First, we must recognize that all AI systems embody values through their design. Organizations need robust processes for interrogating these embedded values, understanding their provenance, and actively shaping them. This means involving ethicists, domain experts, and affected stakeholders in system design, not just data scientists and engineers.

Second, we need new models of distributed decision authority that map different types of decisions to appropriate human-AI configurations. Some decisions require human creativity and moral inputs; others benefit from AI's pattern recognition and consistency. Many require both, in carefully orchestrated processes. The challenge lies not in drawing rigid boundaries but in creating flexible, context-aware frameworks for decision delegation.

Third, organizations must develop new competencies in what we might call "algorithmic literacy" to provide the ability to understand not just what AI systems recommend but how they reach those recommendations, what values they encode, and what blindspots they possess. Senior leaders can no longer treat AI as a black box that delivers neutral analysis; they must understand it as a participant in organizational decision-making with its own inherent biases and limitations.

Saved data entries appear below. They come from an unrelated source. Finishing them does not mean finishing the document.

-- ==== Sys2Proof/Laws/Bytes.lean ====
section
/-! SUPPORT. The line's bytes and bits read back: a byte string from its bits, and a field from the bytes it was written as. -/

namespace Sys2Proof.Machine

/-- The eight bits of a byte give the byte. -/
theorem byteOfBits_bits (b : Byte) :
    byteOfBits (b.getLsbD 7) (b.getLsbD 6) (b.getLsbD 5) (b.getLsbD 4) (b.getLsbD 3) (b.getLsbD 2) (b.getLsbD 1)
      (b.getLsbD 0) = b := by
  revert b; decide +kernel

/-- A byte string is read back from the bits it is sent as (R106, check 1). -/
theorem bytesOfBits_bitsOfBytes (l : List Byte) : bytesOfBits (bitsOfBytes l) = some l := by
  induction l with
  | nil => rfl
  | cons b l ih =>
    have e : bitsOfBytes (b :: l) = bitsOfByte b ++ bitsOfBytes l := rfl
    rw [e]
    simp only [bitsOfByte, List.cons_append, List.nil_append, bytesOfBits, ih, Option.map_some, byteOfBits_bits]

/-- A byte string has eight bits for each byte. -/
theorem bitsOfBytes_length (l : List Byte) : (bitsOfBytes l).length = 8 * l.length := by
  induction l with
  | nil => rfl
  | cons b l ih =>
    have e : bitsOfBytes (b :: l) = bitsOfByte b ++ bitsOfBytes l := rfl
    rw [e, List.length_append, ih]
    simp [bitsOfByte]; omega

@[simp] theorem bytes16_length (w : Word16) : (bytes16 w).length = 2 := rfl
@[simp] theorem bytes32_length (w : Word32) : (bytes32 w).length = 4 := rfl
@[simp] theorem echoBytes_length (e : Option FrameRef) : (echoBytes e).length = 9 := by cases e <;> rfl
@[simp] theorem entryBytes_length (q : Request) : (entryBytes q).length = 8 := rfl
@[simp] theorem rosterEntryBytes_length (e : RosterEntry) : (rosterEntryBytes e).length = 10 := by cases e <;> rfl
@[simp] theorem claimBytes_length (st : ClaimState) (c : Claim) : (claimBytes st c).length = 9 := rfl

/-- Both bytes of a word give the word. -/
theorem word16_of_bytes (w : Word16) : (w >>> 8).setWidth 8 ++ w.setWidth 8 = w := by
  apply BitVec.eq_of_getLsbD_eq
  intro i hi
  simp only [BitVec.getLsbD_append, BitVec.getLsbD_setWidth, BitVec.getLsbD_ushiftRight]
  by_cases h : i < 8
  · simp [h]
  · have h1 : i - 8 < 8 := by omega
    have h2 : 8 + (i - 8) = i := by omega
    simp [h, h1, h2]

/-- The four bytes of a word give the word. -/
theorem word32_of_bytes (w : Word32) :
    ((w >>> 24).setWidth 8 ++ (w >>> 16).setWidth 8 : BitVec 16) ++ ((w >>> 8).setWidth 8 ++ w.setWidth 8 : BitVec 16)
      = w := by
  apply BitVec.eq_of_getLsbD_eq
  intro i hi
  simp only [BitVec.getLsbD_append, BitVec.getLsbD_setWidth, BitVec.getLsbD_ushiftRight]
  by_cases h : i < 8
  · simp [h, show i < 16 by omega]
  · by_cases h2 : i < 16
    · simp [h, h2, show i - 8 < 8 by omega, show 8 + (i - 8) = i by omega]
    · by_cases h3 : i < 24
      · simp [h2, show i - 16 < 8 by omega, show 16 + (i - 16) = i by omega]
      · simp [h2, show ¬ (i - 16 < 8) by omega, show i - 16 - 8 < 8 by omega, show 24 + (i - 16 - 8) = i by omega]

/-- A 16-bit field at the head of a byte string. -/
theorem word16At_head (w : Word16) (l : List Byte) : word16At (bytes16 w ++ l) 0 = w := word16_of_bytes w

/-- A 32-bit field at the head of a byte string. -/
theorem word32At_head (w : Word32) (l : List Byte) : word32At (bytes32 w ++ l) 0 = w := word32_of_bytes w

/-- A byte behind a front of known length. -/
theorem byteAt_append (front l : List Byte) (i : Nat) : byteAt (front ++ l) (front.length + i) = byteAt l i := by
  simp [byteAt, List.getElem?_append_right]

/-- A 16-bit field behind a front of known length. -/
theorem word16At_append (front l : List Byte) (i : Nat) : word16At (front ++ l) (front.length + i) = word16At l i := by
  simp only [word16At, byteAt_append, Nat.add_assoc]

/-- A 32-bit field behind a front of known length. -/
theorem word32At_append (front l : List Byte) (i : Nat) : word32At (front ++ l) (front.length + i) = word32At l i := by
  simp only [word32At, word16At_append, Nat.add_assoc]

/-- A number below 256 is read back from its byte. -/
theorem byteOf_toNat {n : Nat} (h : n < 256) : (byteOf n).toNat = n := by
  simp [byteOf]; omega

/-- The frame check does not depend on the check field (R109). -/
theorem frameCheck_sealed (profile : Byte) (f : StreamFrame) :
    (f.sealed profile).check = frameCheck profile (.stream (f.sealed profile)) := rfl

/-- The bytes of a sealed frame are those of the frame. -/
theorem encodeFrame_sealed (profile : Byte) (f : Frame) : encodeFrame profile (f.sealed profile) = encodeFrame profile f := by
  cases f <;> rfl

end Sys2Proof.Machine
end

Finally, we need governance structures that reflect this new reality. Traditional approval hierarchies are inadequate for AI, often assuming human decision-makers at each level. But when AI systems make millions of micro-decisions that shape macro-outcomes, when recommendation algorithms influence rather than merely inform, when predictive models become self-fulfilling prophecies, then governance must evolve. This means new forms of algorithmic auditing, continuous monitoring of decision outcomes, and kill switches for when human intervention becomes necessary.

The organizations that will thrive in AI-dominated environments won't be those that maintain an artificial distinction between computational "could" and human "should". They'll be those that develop sophisticated frameworks for human-AI collaboration, recognizing that values and judgments are distributed throughout sociotechnical systems, not localized in human minds.

The question facing senior leaders isn't whether to preserve human decision-making authority. That need is clear. Instead, it's how to exercise that authority effectively in a world where the very nature of decision-making has fundamentally changed. The comfortable position of "AI proposes, human disposes" must give way to the complex reality of hybrid intelligence. Only then can organizations harness AI's transformative potential while maintaining the accountability and wisdom their stakeholders demand.